*** Provided entries Section Begins ***

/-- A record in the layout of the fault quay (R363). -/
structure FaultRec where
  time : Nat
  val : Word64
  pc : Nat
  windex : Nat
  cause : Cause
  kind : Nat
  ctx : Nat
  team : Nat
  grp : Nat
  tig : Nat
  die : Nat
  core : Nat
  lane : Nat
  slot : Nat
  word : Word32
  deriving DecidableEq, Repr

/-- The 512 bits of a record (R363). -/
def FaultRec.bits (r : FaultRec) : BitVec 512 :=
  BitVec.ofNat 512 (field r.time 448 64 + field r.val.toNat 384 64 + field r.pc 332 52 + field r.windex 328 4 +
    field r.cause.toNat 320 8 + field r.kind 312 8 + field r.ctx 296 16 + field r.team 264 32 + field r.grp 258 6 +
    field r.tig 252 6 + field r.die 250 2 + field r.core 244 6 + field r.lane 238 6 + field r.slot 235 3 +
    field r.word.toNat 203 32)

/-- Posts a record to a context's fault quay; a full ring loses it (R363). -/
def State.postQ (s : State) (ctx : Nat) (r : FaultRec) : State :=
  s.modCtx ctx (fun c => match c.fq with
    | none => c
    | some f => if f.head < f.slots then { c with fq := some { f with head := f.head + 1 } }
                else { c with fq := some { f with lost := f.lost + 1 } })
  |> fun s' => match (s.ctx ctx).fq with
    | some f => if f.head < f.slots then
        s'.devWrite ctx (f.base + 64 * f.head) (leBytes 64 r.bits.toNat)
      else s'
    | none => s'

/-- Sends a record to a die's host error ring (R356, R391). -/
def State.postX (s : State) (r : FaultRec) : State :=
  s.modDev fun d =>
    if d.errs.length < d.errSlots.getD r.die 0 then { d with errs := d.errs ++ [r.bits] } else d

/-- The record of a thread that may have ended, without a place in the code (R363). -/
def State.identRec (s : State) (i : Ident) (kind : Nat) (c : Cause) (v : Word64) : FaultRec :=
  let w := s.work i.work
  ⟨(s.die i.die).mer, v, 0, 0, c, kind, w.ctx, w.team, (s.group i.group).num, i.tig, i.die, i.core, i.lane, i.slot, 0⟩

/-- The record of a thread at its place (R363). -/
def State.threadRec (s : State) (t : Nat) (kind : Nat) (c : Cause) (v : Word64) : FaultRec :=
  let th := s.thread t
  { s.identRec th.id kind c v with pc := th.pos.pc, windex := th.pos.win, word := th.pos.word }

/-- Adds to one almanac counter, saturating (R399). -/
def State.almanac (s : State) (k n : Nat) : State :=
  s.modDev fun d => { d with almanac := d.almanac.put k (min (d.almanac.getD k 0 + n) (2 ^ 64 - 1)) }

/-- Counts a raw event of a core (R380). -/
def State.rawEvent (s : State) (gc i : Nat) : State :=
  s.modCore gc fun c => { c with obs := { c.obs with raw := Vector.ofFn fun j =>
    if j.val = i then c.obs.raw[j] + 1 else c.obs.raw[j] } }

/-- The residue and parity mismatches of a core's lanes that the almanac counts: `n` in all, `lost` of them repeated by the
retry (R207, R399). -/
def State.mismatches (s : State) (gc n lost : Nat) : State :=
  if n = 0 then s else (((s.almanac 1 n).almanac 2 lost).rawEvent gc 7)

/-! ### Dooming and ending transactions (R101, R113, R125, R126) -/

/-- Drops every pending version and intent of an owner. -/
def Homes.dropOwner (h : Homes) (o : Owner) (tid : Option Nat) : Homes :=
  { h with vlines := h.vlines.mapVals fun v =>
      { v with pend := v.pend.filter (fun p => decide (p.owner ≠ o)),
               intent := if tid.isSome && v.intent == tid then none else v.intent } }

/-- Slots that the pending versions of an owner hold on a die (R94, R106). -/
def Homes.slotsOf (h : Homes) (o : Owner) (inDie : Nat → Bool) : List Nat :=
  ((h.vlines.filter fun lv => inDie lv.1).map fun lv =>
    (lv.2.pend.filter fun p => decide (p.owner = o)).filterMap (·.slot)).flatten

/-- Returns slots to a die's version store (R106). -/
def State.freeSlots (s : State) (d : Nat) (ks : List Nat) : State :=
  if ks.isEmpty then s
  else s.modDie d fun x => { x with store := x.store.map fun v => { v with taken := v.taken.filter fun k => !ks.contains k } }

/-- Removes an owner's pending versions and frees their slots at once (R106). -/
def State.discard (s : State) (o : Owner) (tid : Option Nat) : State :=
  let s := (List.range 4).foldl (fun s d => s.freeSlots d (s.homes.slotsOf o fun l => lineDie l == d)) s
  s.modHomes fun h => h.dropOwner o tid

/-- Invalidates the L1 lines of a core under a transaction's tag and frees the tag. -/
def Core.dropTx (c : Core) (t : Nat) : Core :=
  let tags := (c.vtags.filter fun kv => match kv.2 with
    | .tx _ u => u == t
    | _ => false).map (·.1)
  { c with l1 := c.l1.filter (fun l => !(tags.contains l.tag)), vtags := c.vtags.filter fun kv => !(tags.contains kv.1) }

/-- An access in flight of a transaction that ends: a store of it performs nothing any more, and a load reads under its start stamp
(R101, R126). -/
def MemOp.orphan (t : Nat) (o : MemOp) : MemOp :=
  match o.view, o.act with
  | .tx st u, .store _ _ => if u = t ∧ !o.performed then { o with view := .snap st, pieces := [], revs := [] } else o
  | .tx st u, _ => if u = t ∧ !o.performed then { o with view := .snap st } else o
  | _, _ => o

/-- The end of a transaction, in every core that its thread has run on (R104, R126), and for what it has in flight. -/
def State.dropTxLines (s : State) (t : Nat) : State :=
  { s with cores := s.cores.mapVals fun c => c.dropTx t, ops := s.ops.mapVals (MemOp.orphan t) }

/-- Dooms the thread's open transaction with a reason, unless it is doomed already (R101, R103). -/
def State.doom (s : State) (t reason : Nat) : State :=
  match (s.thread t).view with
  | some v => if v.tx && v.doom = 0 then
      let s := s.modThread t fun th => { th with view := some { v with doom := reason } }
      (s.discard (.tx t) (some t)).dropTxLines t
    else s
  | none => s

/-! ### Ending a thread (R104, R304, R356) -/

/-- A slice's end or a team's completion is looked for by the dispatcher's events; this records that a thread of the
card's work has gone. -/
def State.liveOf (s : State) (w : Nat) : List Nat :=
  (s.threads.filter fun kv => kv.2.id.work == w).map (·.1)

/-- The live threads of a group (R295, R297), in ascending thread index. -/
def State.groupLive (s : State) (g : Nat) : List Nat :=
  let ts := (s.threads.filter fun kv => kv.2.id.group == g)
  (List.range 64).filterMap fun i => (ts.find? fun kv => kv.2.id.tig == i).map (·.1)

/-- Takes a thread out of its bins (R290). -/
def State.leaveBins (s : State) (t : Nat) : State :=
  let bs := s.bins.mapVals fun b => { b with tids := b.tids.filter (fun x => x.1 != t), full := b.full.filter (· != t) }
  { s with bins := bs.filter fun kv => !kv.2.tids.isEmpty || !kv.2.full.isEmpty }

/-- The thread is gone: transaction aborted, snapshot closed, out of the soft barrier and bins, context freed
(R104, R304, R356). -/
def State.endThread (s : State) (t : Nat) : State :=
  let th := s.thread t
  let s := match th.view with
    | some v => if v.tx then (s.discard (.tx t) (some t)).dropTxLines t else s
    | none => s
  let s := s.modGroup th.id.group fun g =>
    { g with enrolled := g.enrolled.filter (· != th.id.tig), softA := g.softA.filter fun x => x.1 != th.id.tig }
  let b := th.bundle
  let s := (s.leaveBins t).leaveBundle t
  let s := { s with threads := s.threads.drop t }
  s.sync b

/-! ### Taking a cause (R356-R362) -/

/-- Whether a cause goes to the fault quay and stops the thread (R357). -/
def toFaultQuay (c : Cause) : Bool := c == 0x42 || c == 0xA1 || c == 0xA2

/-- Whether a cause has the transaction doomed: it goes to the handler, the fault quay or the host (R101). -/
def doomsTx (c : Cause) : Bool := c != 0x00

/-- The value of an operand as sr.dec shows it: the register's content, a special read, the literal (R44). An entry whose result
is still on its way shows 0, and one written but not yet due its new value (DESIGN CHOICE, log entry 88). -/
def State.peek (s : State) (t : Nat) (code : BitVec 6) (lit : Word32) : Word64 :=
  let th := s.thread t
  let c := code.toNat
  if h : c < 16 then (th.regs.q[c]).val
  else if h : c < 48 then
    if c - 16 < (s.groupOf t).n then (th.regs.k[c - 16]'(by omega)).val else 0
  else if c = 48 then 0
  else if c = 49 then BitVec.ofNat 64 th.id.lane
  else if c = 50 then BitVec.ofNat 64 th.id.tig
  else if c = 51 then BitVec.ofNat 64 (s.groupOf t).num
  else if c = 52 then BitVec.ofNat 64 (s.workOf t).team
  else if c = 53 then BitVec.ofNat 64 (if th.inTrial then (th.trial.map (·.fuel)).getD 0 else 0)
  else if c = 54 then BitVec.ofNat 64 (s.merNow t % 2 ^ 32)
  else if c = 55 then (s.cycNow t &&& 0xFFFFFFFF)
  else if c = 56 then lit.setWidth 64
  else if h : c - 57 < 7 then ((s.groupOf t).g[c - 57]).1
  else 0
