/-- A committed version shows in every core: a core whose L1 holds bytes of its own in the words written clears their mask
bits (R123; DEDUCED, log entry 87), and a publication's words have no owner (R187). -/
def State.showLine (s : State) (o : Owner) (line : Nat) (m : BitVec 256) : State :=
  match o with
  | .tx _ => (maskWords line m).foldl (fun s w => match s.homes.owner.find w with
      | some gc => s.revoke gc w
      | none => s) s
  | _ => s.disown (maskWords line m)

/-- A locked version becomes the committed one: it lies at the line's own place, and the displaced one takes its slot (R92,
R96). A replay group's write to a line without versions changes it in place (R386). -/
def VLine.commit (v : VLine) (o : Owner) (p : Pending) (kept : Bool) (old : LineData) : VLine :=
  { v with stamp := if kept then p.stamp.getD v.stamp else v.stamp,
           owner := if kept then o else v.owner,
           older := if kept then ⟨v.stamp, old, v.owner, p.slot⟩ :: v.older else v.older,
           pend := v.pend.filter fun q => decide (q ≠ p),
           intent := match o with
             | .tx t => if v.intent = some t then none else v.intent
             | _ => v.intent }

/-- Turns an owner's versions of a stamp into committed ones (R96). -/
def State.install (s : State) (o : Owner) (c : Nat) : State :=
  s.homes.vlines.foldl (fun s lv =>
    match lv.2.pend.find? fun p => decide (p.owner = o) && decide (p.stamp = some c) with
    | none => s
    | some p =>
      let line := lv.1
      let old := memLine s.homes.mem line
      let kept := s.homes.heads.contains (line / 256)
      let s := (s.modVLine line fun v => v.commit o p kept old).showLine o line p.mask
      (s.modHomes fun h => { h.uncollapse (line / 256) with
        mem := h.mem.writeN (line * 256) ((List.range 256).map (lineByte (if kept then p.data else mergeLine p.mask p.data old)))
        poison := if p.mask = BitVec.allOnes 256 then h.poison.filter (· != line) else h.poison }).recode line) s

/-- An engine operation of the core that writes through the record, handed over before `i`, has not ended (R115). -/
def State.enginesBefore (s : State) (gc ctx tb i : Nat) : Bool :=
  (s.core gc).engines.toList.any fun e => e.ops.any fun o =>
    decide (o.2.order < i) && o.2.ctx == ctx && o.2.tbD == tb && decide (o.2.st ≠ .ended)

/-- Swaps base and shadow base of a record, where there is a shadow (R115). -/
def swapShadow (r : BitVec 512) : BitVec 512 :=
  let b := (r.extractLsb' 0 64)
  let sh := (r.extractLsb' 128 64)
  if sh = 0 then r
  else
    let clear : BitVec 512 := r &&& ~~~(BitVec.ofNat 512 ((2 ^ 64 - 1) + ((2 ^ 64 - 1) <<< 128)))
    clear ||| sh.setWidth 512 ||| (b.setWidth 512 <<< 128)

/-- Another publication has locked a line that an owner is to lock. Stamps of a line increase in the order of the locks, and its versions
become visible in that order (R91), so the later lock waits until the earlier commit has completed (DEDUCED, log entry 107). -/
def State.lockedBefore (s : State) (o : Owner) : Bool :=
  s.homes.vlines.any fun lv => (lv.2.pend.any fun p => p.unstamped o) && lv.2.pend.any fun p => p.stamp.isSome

*** Provided entries Section Ends ***

What to do —
Could you restate, word for word, the lines above from the one with "def State.doom (s" to the one with "entry whose result", both included?

Solved exercise —
def State.doom (s : State) (t reason : Nat) : State :=
  match (s.thread t).view with
  | some v => if v.tx && v.doom = 0 then
      let s := s.modThread t fun th => { th with view := some { v with doom := reason } }
      (s.discard (.tx t) (some t)).dropTxLines t
    else s
  | none => s

/-! ### Ending a thread (R104, R304, R356) -/

/-- A slice's end or a team's completion is looked for by the dispatcher's events; this records that a thread of the
card's work has gone. -/
def State.liveOf (s : State) (w : Nat) : List Nat :=
  (s.threads.filter fun kv => kv.2.id.work == w).map (·.1)

/-- The live threads of a group (R295, R297), in ascending thread index. -/
def State.groupLive (s : State) (g : Nat) : List Nat :=
  let ts := (s.threads.filter fun kv => kv.2.id.group == g)
  (List.range 64).filterMap fun i => (ts.find? fun kv => kv.2.id.tig == i).map (·.1)

/-- Takes a thread out of its bins (R290). -/
def State.leaveBins (s : State) (t : Nat) : State :=
  let bs := s.bins.mapVals fun b => { b with tids := b.tids.filter (fun x => x.1 != t), full := b.full.filter (· != t) }
  { s with bins := bs.filter fun kv => !kv.2.tids.isEmpty || !kv.2.full.isEmpty }

/-- The thread is gone: transaction aborted, snapshot closed, out of the soft barrier and bins, context freed
(R104, R304, R356). -/
def State.endThread (s : State) (t : Nat) : State :=
  let th := s.thread t
  let s := match th.view with
    | some v => if v.tx then (s.discard (.tx t) (some t)).dropTxLines t else s
    | none => s
  let s := s.modGroup th.id.group fun g =>
    { g with enrolled := g.enrolled.filter (· != th.id.tig), softA := g.softA.filter fun x => x.1 != th.id.tig }
  let b := th.bundle
  let s := (s.leaveBins t).leaveBundle t
  let s := { s with threads := s.threads.drop t }
  s.sync b

/-! ### Taking a cause (R356-R362) -/

/-- Whether a cause goes to the fault quay and stops the thread (R357). -/
def toFaultQuay (c : Cause) : Bool := c == 0x42 || c == 0xA1 || c == 0xA2

/-- Whether a cause has the transaction doomed: it goes to the handler, the fault quay or the host (R101). -/
def doomsTx (c : Cause) : Bool := c != 0x00

/-- The value of an operand as sr.dec shows it: the register's content, a special read, the literal (R44). An entry whose result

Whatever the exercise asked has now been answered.